Du Jour: TJ McConnaughey, Louisiana Culinary Institute
May was a big month for Louisiana Culinary Institute student TJ McConnaughey. The Travers City, Mich., native won the right to cook at the 2010 Cannes International Film Festival’s American Pavilion. “It was the trip of lifetime,” said McConnaughey, 25. In the weeks leading up to the festival, McConnaughey and several other LCI students participated in the school’s annual Race to Cannes face-off, in which they produced original recipes using assigned ingredients. McConnaughey won top honors, sealing the deal in the final “vegetarian” round with a duet of homemade ravioli. One he filled with mock Spanish chorizo of chilies, mushrooms, spices and tofu passed through a meat grinder to give it the right texture. The other was stuffed with silken tofu seasoned to taste like ricotta cheese. Two sauces accompanied the dish, simple butter tomato and roasted eggplant puree.

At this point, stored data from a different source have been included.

/-- A miss counts at the port's engine, and the first of a frame is told of. -/
theorem lookupMiss_counts :
    let e := engineOf p
    let u := lookupMiss p hdr t
    u.queues = s.queues ∧ u.flows = s.flows ∧ u.xbar = s.xbar ∧ (u.engine e).miss = min 65535 ((s.engine e).miss + 1) ∧
      (u.engine e).toldMiss = true ∧ ((s.engine e).toldMiss = false → u.told .warning 0x0703 e) := by
  intro e u
  obtain ⟨htables, htold⟩ : u.itemTables = (t.modEngine e EngineSt.missed).itemTables ∧
      ((t.engine e).toldMiss = false → u.told .warning 0x0703 e) :=
    returnUnits_told p hdr (t.engine e).toldMiss .warning 0x0703 e (t.modEngine e EngineSt.missed)
  have hengine : u.engine e = (s.engine e).missed :=
    (congrArg (fun x : ItemTables => Sparse.get .dflt x.engines e) htables :).trans (ht.modEngine_engine hs _ e)
  refine ⟨(congrArg ItemTables.queues htables :).trans (congrArg ItemTables.queues ht.tables :),
    (congrArg ItemTables.flows htables :).trans (congrArg ItemTables.flows ht.tables :),
    (congrArg ItemTables.xbar htables :).trans (congrArg ItemTables.xbar ht.tables :), ?_, ?_, fun hfirst => htold ?_⟩
  · rw [hengine]; rfl
  · rw [hengine]; rfl
  · rw [ht.engine, hfirst]

/-- So does an error, whose flow is repaired as far as its context allows. -/
theorem contextError_counts (found : List Found) :
    let e := engineOf p
    let u := contextError p hdr found t
    u.queues = s.queues ∧ u.xbar = s.xbar ∧ (u.engine e).contextErr = min 65535 ((s.engine e).contextErr + 1) ∧
      (u.engine e).toldContext = true ∧ ((s.engine e).toldContext = false → u.told .alarm 0x0701 e) := by
  intro e u
  let repaired := (t.modEngine e EngineSt.erred).modFlow (hdrFlow hdr) (repairContext found)
  obtain ⟨htables, htold⟩ : u.itemTables = repaired.itemTables ∧
      ((t.engine e).toldContext = false → u.told .alarm 0x0701 e) :=
    returnUnits_told p hdr (t.engine e).toldContext .alarm 0x0701 e repaired
  have hengine : u.engine e = (s.engine e).erred :=
    (congrArg (fun x : ItemTables => Sparse.get .dflt x.engines e) htables :).trans (ht.modEngine_engine hs _ e)
  refine ⟨(congrArg ItemTables.queues htables :).trans (congrArg ItemTables.queues ht.tables :),
    (congrArg ItemTables.xbar htables :).trans (congrArg ItemTables.xbar ht.tables :), ?_, ?_, fun hfirst => htold ?_⟩
  · rw [hengine]; rfl
  · rw [hengine]; rfl
  · rw [ht.engine, hfirst]

end

/-! ## The command (R56, R194, R195) -/

/-- A command whose condition does not hold does nothing. -/
theorem run_when_not {c : Bool} (hc : c = false) (f : State → State) (s : State) : run (when c f) s = .next s := by
  subst hc
  exact run_quiet id s rfl rfl rfl

/-- Where the port produces items, the command is the lookup. -/
theorem exec_flowLookup {s : State} {p : Port} {hdr : Line} (found : List Found) (hup : s.up = true)
    (hfirst : s.standsFirst p.val hdr = true) (hprod : s.producesItems p.val = true) :
    exec (.flowLookup p hdr found) s = run (flowLookup p.val hdr found) s := by
  have hc : (s.up && s.producesItems p.val && s.standsFirst p.val hdr) = true := by rw [hup, hfirst, hprod]; rfl
  exact (run_when hc _ s).trans rfl

theorem FlowSt.takes_iff (f : FlowSt) (p : Nat) (hdr : Line) :
    f.takes p hdr = true ↔ f.valid = true ∧ f.inPort = p ∧ f.inTag = hdrTag hdr := by
  simp [takes, and_assoc]

section
variable {s : State} {p : Nat} {hdr : Line} {found : List Found} (hs : s.wf = true)
include hs

/-- What the lookup goes by is the header's flow as it stood, and what its reads found. -/
theorem flowLookup_places (hgood : found.any foundBad = false) (htakes : (s.flow (hdrFlow hdr)).takes p hdr = true) :
    flowLookup p hdr found s = placeItem p hdr (s.arrivalAt p hdr).1 (s.arrivalAt p hdr).2
      (contextFindings (hdrFlow hdr) found (leaveStage p hdr s)) := by
  unfold flowLookup
  simp only [hgood, (contextRead_atLookup p hdr found hs).flow, htakes, Bool.false_eq_true, if_false, if_true]

theorem flowLookup_misses (hgood : found.any foundBad = false) (hnot : (s.flow (hdrFlow hdr)).takes p hdr = false) :
    ∃ t, s.AtLookup p t ∧ flowLookup p hdr found s = lookupMiss p hdr t := by
  have hread := contextRead_atLookup p hdr found hs
  refine ⟨_, hread.skipItem hdr, ?_⟩
  unfold flowLookup
  simp only [hgood, hread.flow, hnot, Bool.false_eq_true, if_false]

theorem flowLookup_errs (hbad : found.any foundBad = true) :
    ∃ t, s.AtLookup p t ∧ flowLookup p hdr found s = contextError p hdr found t := by
  refine ⟨_, (contextRead_atLookup p hdr found hs).skipItem hdr, ?_⟩
  unfold flowLookup
  simp only [hbad, if_true]

end

/-- Settles O31: the lookup by what it finds of the header's flow. -/
theorem flowLookupPlaces : Obligations.FlowLookupPlaces := by
  unfold Obligations.FlowLookupPlaces
  intro s p hdr found hs hup hfirst k f e i
  refine ⟨fun hnone => run_when_not (by rw [hup, hnone]; rfl) _ s, fun hprod hgood hvalid hport htag => ?_,
    fun hprod hgood hnot => ?_, fun hprod hbad => ?_⟩ <;> rw [exec_flowLookup found hup hfirst hprod]
  · have htakes := (f.takes_iff p.val hdr).mpr ⟨hvalid, hport, htag⟩
    obtain ⟨hqueues, hxbar, hflow, hflows, hcharged, hports⟩ :=
      placeItem_places p.val hdr (s.arrivalAt p.val hdr) hs (contextRead_atLookup p.val hdr found hs)
    rw [← flowLookup_places hs hgood htakes] at hqueues hxbar hflow hflows hcharged hports
    exact ⟨_, rfl, (congrArg FlowSt.itemsIn hflow :), (congrArg FlowSt.wordsIn hflow :), hxbar, hcharged, hqueues, hflows, hports⟩
  · have hmiss : f.takes p.val hdr = false := by
      refine Bool.eq_false_iff.mpr fun htakes => ?_
      obtain ⟨hvalid, hport, htag⟩ := (f.takes_iff p.val hdr).mp htakes
      rcases hnot with hnot | hnot | hnot
      · exact absurd (hvalid.symm.trans hnot) (by decide)
      · exact hnot hport
      · exact hnot htag
    obtain ⟨t, ht, hlookup⟩ := flowLookup_misses hs hgood hmiss
    obtain ⟨hqueues, hflows, hxbar, hcount, htold, hevent⟩ := lookupMiss_counts hdr hs ht
    rw [← hlookup] at hqueues hflows hxbar hcount htold hevent
    exact ⟨_, rfl, hcount, htold, fun hnew => mirror_told _ s _ _ _ (hevent hnew), hqueues, hflows, hxbar⟩
  · obtain ⟨t, ht, hlookup⟩ := flowLookup_errs (p := p.val) (hdr := hdr) hs hbad
    obtain ⟨hqueues, hxbar, hcount, htold, hevent⟩ := contextError_counts hdr hs ht found
    rw [← hlookup] at hqueues hxbar hcount htold hevent
    exact ⟨_, rfl, hcount, htold, fun hnew => mirror_told _ s _ _ _ (hevent hnew), hqueues, hxbar⟩

end Sys2Proof.Machine
end

section
/-! PROOFS. What the queues' own work leaves of the flow table: an item admitted, dropped or poisoned, a loss marked, a queue reset
(R171 to R190, R208, R211). -/

namespace Sys2Proof.Machine
open Sys2Proof

/-! ## The flow table stands -/

/-- The flow table stands as it was, the channels are as many, and each engine has counted as many gaps. -/
structure State.KeepsFlows (s t : State) : Prop where
  flows : t.flows = s.flows
  chans : t.slips.chans.length = s.slips.chans.length
  rises : Sparse.rises s.engines = true → Sparse.rises t.engines = true
  gaps : Sparse.rises s.engines = true → ∀ e, (t.engine e).gaps = (s.engine e).gaps

namespace State.KeepsFlows
variable {s t u : State}

theorem of_parts (hf : t.flows = s.flows) (hc : t.slips.chans.length = s.slips.chans.length) (he : t.engines = s.engines) :
    s.KeepsFlows t :=
  ⟨hf, hc, fun h => he ▸ h, fun _ e => by rw [State.engine, he]; rfl⟩

theorem refl (s : State) : s.KeepsFlows s := of_parts rfl rfl rfl

theorem trans (h : s.KeepsFlows t) (g : t.KeepsFlows u) : s.KeepsFlows u :=
  ⟨g.flows.trans h.flows, g.chans.trans h.chans, fun r => g.rises (h.rises r),
    fun r e => (g.gaps (h.rises r) e).trans (h.gaps r e)⟩

theorem flow (h : s.KeepsFlows t) (k : Nat) : t.flow k = s.flow k := by
  rw [State.flow, h.flows]
  rfl

theorem foldl {α : Type} {step : State → α → State} (hstep : ∀ (t : State) a, s.KeepsFlows t → s.KeepsFlows (step t a))
    (l : List α) (h : s.KeepsFlows t) : s.KeepsFlows (l.foldl step t) := by
  induction l generalizing t with
  | nil => exact h
  | cons a l ih => exact ih (hstep t a h)

theorem ite {c : Prop} [Decidable c] (ht : s.KeepsFlows t) (hu : s.KeepsFlows u) : s.KeepsFlows (if c then t else u) := by
  split
  · exact ht
  · exact hu

theorem onlyStores (h : s.KeepsFlows t) (hu : t.onlyStores u) : s.KeepsFlows u :=
  h.trans (of_parts (congrArg State.flows hu :) (congrArg (·.slips.chans.length) hu :) (congrArg State.engines hu :))

theorem raised (h : s.KeepsFlows t) {c : EvClass} {code : BitVec 16} {sub : Nat} {d : List (Nat × Nat)} :
    s.KeepsFlows (raise c code sub d t) := h.onlyStores (.raised (.refl t))

theorem complete (h : s.KeepsFlows t) (id : SlipId) (st : BitVec 16) (d : Nat) (l : List Byte) :
    s.KeepsFlows (complete id st d l t) := by
  refine h.trans (of_parts ?_ (complete_length ..) ?_) <;> rw [complete_eq]

theorem setQueue (h : s.KeepsFlows t) (q : Nat) (d : QueueSt) : s.KeepsFlows (t.setQueue q d) := h.trans (of_parts rfl rfl rfl)

theorem modQueue (h : s.KeepsFlows t) (q : Nat) (f : QueueSt → QueueSt) : s.KeepsFlows (t.modQueue q f) := h.setQueue q _

theorem modEngine (h : s.KeepsFlows t) (e : Nat) (f : EngineSt → EngineSt)
    (hf : ∀ x, (f x).gaps = x.gaps := by intro; rfl) : s.KeepsFlows (t.modEngine e f) := by
  refine h.trans ⟨rfl, rfl, t.modEngine_rises e f, fun hr j => ?_⟩
  rw [t.modEngine_engine e f j hr]
  split
  · subst_vars; exact hf _
  · rfl

theorem freeCredit (h : s.KeepsFlows t) (c : Option (Nat × Nat × Nat)) : s.KeepsFlows (freeCredit c t) := by
  refine h.trans (of_parts ?_ ?_ ?_) <;> rw [freeCredit_eq]
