-- ==== Sys2Proof/Machine/Arith.lean ====
section
/-!
DEFINITION. The binary arithmetic ADD, SUB, MUL and DIV (spec/43_alu_arith.md).
-/

namespace Sys2Proof.Machine

open Sys2Proof

/-- R150. -/
def addValue (c : Config) (a b : Int) : Int := wrap c.xlen (a + b)

/-- R151. -/
def subValue (c : Config) (a b : Int) : Int := wrap c.xlen (a - b)

/-- R152: the low `XLEN` bits of the exact product. -/
def mulValue (c : Config) (a b : Int) : Int := wrap c.xlen (a * b)

/-- R153, for a divisor other than 0: the quotient rounded toward zero, wrapped. -/
def divValue (c : Config) (a b : Int) : Int := wrap c.xlen (Int.tdiv a b)

/-- ADD (R150). -/
def execAdd (arg1 arg2 : Option Int) (s : State) : Host.Outcome State Fault Refusal := computeBinary addValue arg1 arg2 s

/-- SUB (R151). -/
def execSub (arg1 arg2 : Option Int) (s : State) : Host.Outcome State Fault Refusal := computeBinary subValue arg1 arg2 s

/-- MUL (R152). -/
def execMul (arg1 arg2 : Option Int) (s : State) : Host.Outcome State Fault Refusal := computeBinary mulValue arg1 arg2 s

/-- DIV (R153): a zero divisor raises `DivisionByZero`, after the operand count has been checked. -/
def execDiv (arg1 arg2 : Option Int) (s : State) : Host.Outcome State Fault Refusal :=
  computeWith
    (fun _ x y => if y = 0 then raise .divisionByZero s else answerOk (some (divValue s.cfg x y)) false s) arg1 arg2 s

end Sys2Proof.Machine
end

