/-! ## Operations (sections 2.3 to 2.6) -/

theorem test_inc_wraps : reply (.command (.inc (some 2147483647) none)) = value (-2147483648) := by decide
theorem test_inc_misplaced : reply (.compute 0 none (some 7)) = some (.fault .nullArgument) := by decide
theorem test_dec_wraps : reply (.command (.dec (some (-2147483648)) none)) = value 2147483647 := by decide
theorem test_not : reply (.command (.not (some 5) none)) = value (-6) := by decide
theorem test_not_arity : reply (.compute 9 (some 5) (some 0)) = some (.fault .arityMismatch) := by decide
theorem test_add : reply (.command (.add (some 3) (some 4))) = value 7 := by decide
theorem test_add_wraps : reply (.command (.add (some 2147483647) (some 1))) = value (-2147483648) := by decide
theorem test_sub_order : reply (.command (.sub (some 2) (some 7))) = value (-5) := by decide
theorem test_sub_wraps : reply (.command (.sub (some (-2147483648)) (some 1))) = value 2147483647 := by decide
theorem test_mul_wraps : reply (.command (.mul (some 46341) (some 46341))) = value (-2147479015) := by decide
theorem test_mul_sign : reply (.command (.mul (some (-3)) (some 5))) = value (-15) := by decide
theorem test_div_truncates : reply (.command (.div (some (-7)) (some 2))) = value (-3) := by decide
theorem test_div_overflow : reply (.command (.div (some (-2147483648)) (some (-1)))) = value (-2147483648) := by decide
theorem test_div_zero : reply (.command (.div (some 0) (some 0))) = some (.fault .divisionByZero) := by decide
theorem test_div_count_first : reply (.compute 5 (some 5) none) = some (.fault .arityMismatch) := by decide
theorem test_and_negative : reply (.command (.and (some (-4)) (some 7))) = value 4 := by decide
theorem test_or_negative : reply (.command (.or (some (-8)) (some 3))) = value (-5) := by decide
theorem test_xor_not : reply (.command (.xor (some 5) (some (-1)))) = value (-6) := by decide
theorem test_rshift_floor : reply (.command (.rshift (some (-7)) (some 1))) = value (-4) := by decide
theorem test_rshift_negative_distance : reply (.command (.rshift (some (-8)) (some (-1)))) = value (-1) := by decide
theorem test_lshift_recorded : reply (.command (.lshift (some 16) (some 2))) = value 4 := by decide
theorem test_lshift_fixed : lshiftValue { lshiftFixed := true } 3 (-1) = -2147483648 := by decide
theorem test_unknown_low_bits : reply (.compute 16 (some 1) none) = some (.fault .unknownOpCode) := by decide

/-! ## CMP (section 2.7) -/

theorem test_cmp_exact : blockOf (step (given 0 none [] (.command (.cmp (some (-2147483648)) (some 1))))) =
    some { n := 0, srWritten := true, sr := 4, regs := [] } := by decide
theorem test_cmp_keeps_bits : blockOf (step (given 1 (some 0xFF) [(1, 9)] (.command (.cmp (some 1) (some 1))))) =
    some { n := 1, srWritten := true, sr := 0xF9, regs := [(1, 9)] } := by decide
theorem test_cmp_wrapped : cmpFlag (cmpDiff { cmpWrap := true } (-2147483648) 1) = .carry := by decide

/-! ## Register file and flags (section 2.8) -/

theorem test_read_uninitialized : reply (.command (.regRead 1)) = some (.fault .uninitialized) := by decide
theorem test_read_out_of_bounds : reply (.command (.regRead (-1))) = some (.fault .outOfBounds) := by decide
theorem test_write_zero_is_written : blockOf (step (fresh2 (.command (.regWrite 2 0)))) =
    some { n := 2, srWritten := false, sr := 0, regs := [(2, 0)] } := by decide
theorem test_write_status : answerOf (step (given 0 none [] (.command (.regWrite 0 5)))) = some (.ok none true) := by decide
theorem test_setf : blockOf (step (given 1 (some (-1)) [] (.setf (some ['C']) false))) =
    some { n := 1, srWritten := true, sr := -3, regs := [] } := by decide
theorem test_setf_lower_case : reply (.setf (some ['z']) true) = some (.fault .invalidFlagName) := by decide
theorem test_setf_null : reply (.setf none true) = some (.fault .nullArgument) := by decide
theorem test_getf : answerOf (step (given 0 (some 5) [] (.getf (some ['N'])))) = value 1 := by decide
theorem test_getf_fresh : reply (.getf (some ['Z'])) = value 0 := by decide
theorem test_getf_fresh_fault :
    answerOf (exec (.flagGet (some 0x5A)) { State.reset with cfg := { flagGetFresh := .fault } }) =
      some (.fault .uninitialized) := by decide
theorem test_getf_long_name : reply (.getf (some ['Z', 'C'])) = some (.fault .invalidFlagName) := by decide

/-! ## Construction, reset, the ports -/

theorem test_construct_negative : step (given 1 none [] (.reset (-1))) =
    .next { State.reset with block := none, answer := some (.fault .invalidConstruction) } := rfl
theorem test_construct_zero : blockOf (step (given 1 (some 7) [(1, 4)] (.reset 0))) =
    some { n := 0, srWritten := false, sr := 0, regs := [] } := by decide
theorem test_construct_too_large :
    refusalOf (step (fresh2 (.reset 2147483648))) = some (.countNotRepresentable 2147483648) := by decide
theorem test_rst : step { given 1 (some 7) [(1, 4)] (.reset 0) with inputs := [.present true { cmd := 2, addr := 1 }] } =
    .next { State.reset with block := some (Block.fresh 1) } := rfl
theorem test_reserved : refusalOf (step { State.reset with inputs := [.present false { cmd := 6 }] }) =
    some (.reservedSelect 6) := by decide
theorem test_rst_beside_reserved :
    step { given 1 (some 7) [(1, 4)] (.reset 0) with inputs := [.present true { cmd := 6 }] } =
      .next { State.reset with block := some (Block.fresh 1) } := rfl
theorem test_response_codes : [FaultKind.invalidConstruction, .outOfBounds, .uninitialized, .unknownOpCode, .arityMismatch,
    .divisionByZero, .invalidFlagName, .nullArgument].map (fun k => ((Answer.fault k).toPort Config.default).status) =
    [1, 2, 3, 4, 5, 6, 7, 8] := by decide
theorem test_response_fault : (Answer.fault .nullArgument).toPort Config.default =
    { status := 8, resultValid := false, result := none, diag := false } := by decide
theorem test_response_value : (Answer.ok (some (-6)) false).toPort Config.default =
    { status := 0, resultValid := true, result := some 0xFFFFFFFA, diag := false } := by decide
theorem test_fetch_word : answerOf (step (State.reset.withFetchWord 40 0x100000005)) = some (.fault .arityMismatch) := by decide

/-! ## Witnesses: the hypotheses of the statements can be met -/

theorem witness_DecodeEncode : Config.default.valid = true ∧ (Instr.regWrite (-2147483648) 2147483647).wf Config.default = true := by
  decide
theorem witness_RowSelected : (⟨"CMP", 0x10000000C, 0x7FFFFFFFF⟩ : TableRow) ∈ opcodeTable ∧
    sel Config.default { cmd := 1, opcode := 12 } &&& 0x7FFFFFFFF = 0x10000000C := by decide
theorem witness_DecodeTotal : ofWires 32 12 = 12 ∧ ofWires 32 13 = 13 ∧ ofWires 32 0xFFFFFFFF = -1 ∧ (6#3).toNat = 6 := by decide
theorem witness_UnreadWiresIgnored :
    decode Config.default { cmd := 1, opcode := 0, arg1Present := true, arg1 := 1, arg2 := 5 } =
      decode Config.default { cmd := 1, opcode := 0, arg1Present := true, arg1 := 1, arg2 := 6 } := by decide
theorem witness_DecodedFits : decode Config.default { cmd := 3, wdata := 0x80000000 } = .instr (.regWrite 0 (-2147483648)) := by
  decide
theorem witness_StepRunsDecoded : (fresh2 (.command (.inc (some 1) none))).inputs =
    [.present false { cmd := 1, opcode := 0, arg1Present := true, arg1 := 1 }] := by decide
theorem witness_IdleDoesNothing : State.reset.inputs = [] ∧ ({ } : Port).cmd = 0 := by decide
theorem witness_ReservedSelectRefused : ({ cmd := 7 } : Port).cmd = 6 ∨ ({ cmd := 7 } : Port).cmd = 7 := by decide
theorem witness_UnknownOpCodeFaults : (fresh2 (.compute 13 none none)).block = some (Block.fresh 2) ∧
    (fresh2 (.compute 13 none none)).inputs = [.present false { cmd := 1, opcode := 13 }] ∧ 12 < ofWires 32 13 := by decide

/-- The premises of the contracts: a state that holds a block, valid parameters, operands of the width at its two ends. -/
theorem witness_contracts : State.reset.cfg.valid = true ∧ State.reset.block = some (Block.fresh 3) ∧
    inRange State.reset.cfg.xlen (-2147483648) = true ∧ inRange State.reset.cfg.xlen 2147483647 = true := by decide
theorem witness_IncRule : State.reset.cfg.valid = true ∧ inRange State.reset.cfg.xlen 2147483647 = true := by decide
theorem witness_DecRule : State.reset.cfg.valid = true ∧ inRange State.reset.cfg.xlen (-2147483648) = true := by decide
theorem witness_NotRule : State.reset.cfg.valid = true ∧ inRange State.reset.cfg.xlen (-1) = true := by decide
theorem witness_AddRule : State.reset.cfg.valid = true ∧ inRange State.reset.cfg.xlen 3 = true := by decide
theorem witness_SubRule : State.reset.cfg.valid = true ∧ inRange State.reset.cfg.xlen (-5) = true := by decide
theorem witness_MulRule : State.reset.cfg.valid = true ∧ inRange State.reset.cfg.xlen 46341 = true := by decide
theorem witness_DivRule : State.reset.cfg.valid = true ∧ inRange State.reset.cfg.xlen (-7) = true ∧ (2 : Int) ≠ 0 := by decide
theorem witness_DivRelation : inRange State.reset.cfg.xlen (-2147483648) = true ∧ (2 : Int) ≠ 0 ∧
    ¬ ((-2147483648 : Int) = minInt State.reset.cfg.xlen ∧ (2 : Int) = -1) := by decide
theorem witness_WrapIsSilent : inRange State.reset.cfg.xlen 2147483647 = true ∧ inRange State.reset.cfg.xlen (2147483647 + 1) = false := by
  decide
theorem witness_AndRule : State.reset.cfg.valid = true ∧ inRange State.reset.cfg.xlen (-4) = true := by decide
theorem witness_OrRule : State.reset.cfg.valid = true ∧ inRange State.reset.cfg.xlen (-8) = true := by decide
theorem witness_XorRule : State.reset.cfg.valid = true ∧ inRange State.reset.cfg.xlen 77 = true := by decide
theorem witness_RshiftRule : Config.default.shamtTable = [] ∧ shamt Config.default (-1) = 31 ∧ shamt Config.default 32 = 0 := by decide
theorem witness_LshiftRule : State.reset.cfg.lshiftFixed = false ∧ ({ lshiftFixed := true } : Config).valid = true := by decide
theorem witness_LshiftFixedRule : ({ lshiftFixed := true } : Config).valid = true ∧
    ({ lshiftFixed := true } : Config).lshiftFixed = true := by decide
theorem witness_CmpRule : State.reset.cfg.cmpWrap = false ∧ ({ cmpWrap := true } : Config).valid = true := by decide
theorem witness_CmpOutcome : State.reset.cfg.valid = true ∧ State.reset.cfg.cmpWrap = false ∧
    inRange State.reset.cfg.xlen (-2147483648) = true := by decide
theorem witness_CmpWrapAgainstExact : inRange 32 (-2147483648) = true ∧ inRange 32 1 = true ∧ inRange 32 (-2147483648 - 1) = false ∧
    inRange 32 (5 - 7) = true := by decide
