-- ==== Sys2Proof/Machine/IncDecRotate.lean ====
section
/-! DEFINITION. The increment, decrement and rotate instructions (spec/42_incdec_rotate.md). -/

namespace Sys2Proof.Machine

/-- `INCA [m]`: R131. -/
def execIncaM (m : Byte) (s : State) : Result := .next (s.memToAcc m aluInc)

/-- `INC [m]`: R132. -/
def execIncM (m : Byte) (s : State) : Result := .next (s.memToMem m aluInc)

/-- `DECA [m]`: R133. -/
def execDecaM (m : Byte) (s : State) : Result := .next (s.memToAcc m aluDec)

/-- `DEC [m]`: R134. -/
def execDecM (m : Byte) (s : State) : Result := .next (s.memToMem m aluDec)

/-- `RRA [m]`: R135. -/
def execRraM (m : Byte) (s : State) : Result := .next (s.memToAcc m aluRr)

/-- `RR [m]`: R136. -/
def execRrM (m : Byte) (s : State) : Result := .next (s.memToMem m aluRr)

/-- `RRCA [m]`: R137. -/
def execRrcaM (m : Byte) (s : State) : Result := .next (s.memToAcc m (aluRrc s.flagC))

/-- `RRC [m]`: R138. -/
def execRrcM (m : Byte) (s : State) : Result := .next (s.memToMem m (aluRrc s.flagC))

/-- `RLA [m]`: R139. -/
def execRlaM (m : Byte) (s : State) : Result := .next (s.memToAcc m aluRl)

/-- `RL [m]`: R140. -/
def execRlM (m : Byte) (s : State) : Result := .next (s.memToMem m aluRl)

/-- `RLCA [m]`: R141. -/
def execRlcaM (m : Byte) (s : State) : Result := .next (s.memToAcc m (aluRlc s.flagC))

/-- `RLC [m]`: R142. -/
def execRlcM (m : Byte) (s : State) : Result := .next (s.memToMem m (aluRlc s.flagC))

end Sys2Proof.Machine
end

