-- ==== Sys2Proof/Machine/Cycle.lean ====
section
/-! DEFINITION. The order of events in one step (spec/60_exceptions.md R201). -/

namespace Sys2Proof.Machine

/-- The device update after an instruction or an interrupt entry that began in state `before` (R201 step 6; R221). -/
def State.finish (s : State) (inp : Input) (before : State) : Result :=
  if s.tmr0.onInUnusedMode || s.tmr1.onInUnusedMode then .refused .timerModeUnused
  else .next (s.passTime inp (before.tmr0.ton && s.tmr0.ton) (before.tmr1.ton && s.tmr1.ton))

/-- The instruction at the program counter under the encoding `e`, none for a reserved word (20_memory.md R68). -/
def State.fetch (s : State) (e : Encoding) : Option Instr := e (s.progRead s.pc)

/-- R201 steps 3 to 6: an interrupt entry, or one instruction. -/
def State.runCycle (s : State) (e : Encoding) (inp : Input) : Result :=
  match s.acknowledged with
  | some k => (s.interruptEntry k).finish inp s
  | none =>
    match s.fetch e with
    | none => .refused .reservedInstruction
    | some i =>
      match exec i s with
      | .next t => t.finish inp s
      | .fault f => .fault f
      | .refused r => .refused r

/-- A request flag set before HALT wakes at once where HALT_WAKE_ON_PENDING is true (R244; log 15). -/
def State.pendingWakes (s : State) : Bool := (s.eif || s.t0f || s.t1f) && Config.haltWakeOnPending

/-- The machine wakes up; the delay, one cycle more before an interrupt entry, is time only (R247; log 22). -/
def State.wakeUp (s : State) : State :=
  { s with halted := false, elapsed := s.elapsed + s.wakeDelay + s.acknowledged.isSome.toNat }

/-- The sleeping state after the pad levels and oscillator periods of a step. -/
def State.slept (s : State) (inp : Input) : State :=
  { (State.sleepThrough inp.sleepPads s).1 with wdt := s.wdt + s.sleepCount inp.sleepOsc, cyc := 0 }

/-- R201 step 2: a step of a machine in HALT. Only what happens in `sleepPads` is an event during HALT. What happened in the
cycle of the HALT instruction itself is not one: a request flag it set wakes as `pendingWakes` says, and a falling edge of
port A it brought wakes nothing (log 38, DESIGN CHOICE). -/
def State.haltedCycle (s : State) (e : Encoding) (inp : Input) : Result :=
  if s.tmr0.onInUnusedMode || s.tmr1.onInUnusedMode then .refused .timerModeUnused
  else if s.sleepTimeOut inp.sleepOsc then .next (State.sleepThrough inp.sleepPads s).1.warmReset
  else if (State.sleepThrough inp.sleepPads s).2 || s.pendingWakes then (s.slept inp).wakeUp.runCycle e inp
  else .next (s.slept inp)

/-- OP10 or OP11 set (00_scope.md R7). -/
def State.badOption (s : State) : Bool := s.opt.getLsbD 10 || s.opt.getLsbD 11

/-- What the environment does in this step: the first of the coming inputs, nothing if there is none (log 2). -/
def State.input (s : State) : Input := s.inputs.headD Input.quiet

/-- The state with this step's input taken. -/
def State.inputTaken (s : State) : State := { s with inputs := s.inputs.tail }

/-- One step (R201) of a machine whose words are encoded by `e` (00_scope.md R10): launch check, power cycle, RES, HALT,
interrupt or instruction. -/
def State.cycle (s : State) (e : Encoding) : Result :=
  if s.badOption then .refused .badOption
  else if s.input.power then .next (s.inputTaken.powerOn.padsBecome s.input.runPads)
  else if s.input.res then .next (s.inputTaken.resReset.padsBecome s.input.runPads)
  else if s.halted then s.inputTaken.haltedCycle e s.input
  else s.inputTaken.runCycle e s.input

end Sys2Proof.Machine
end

At the American Pavilion, McConnaughey and LCI second prize winner, Nathan Roose, cooked fast and furiously in close quarters for nearly two weeks. The tent housed a bar and restaurant and was the main stop for hungry Americans in the film business. The kitchen, however, was tiny. “It was like one in a small mobile home, and there were usually about 4-6 people working in it,” says McConnaughey. With access to only Panini grills, toaster ovens and hot plates, and with pressure to produce sometimes 200 plates at a time, McConnaughey says it taught him a valuable lesson: efficiency.
McConnaughey chose Baton Rouge for his culinary arts degree because he was drawn to the flavors of South Louisiana and the American South. Over the course of his tenure at LCI, he’s become a faithful user of native ingredients. “Grits,” he says, “I’m totally in love with them.”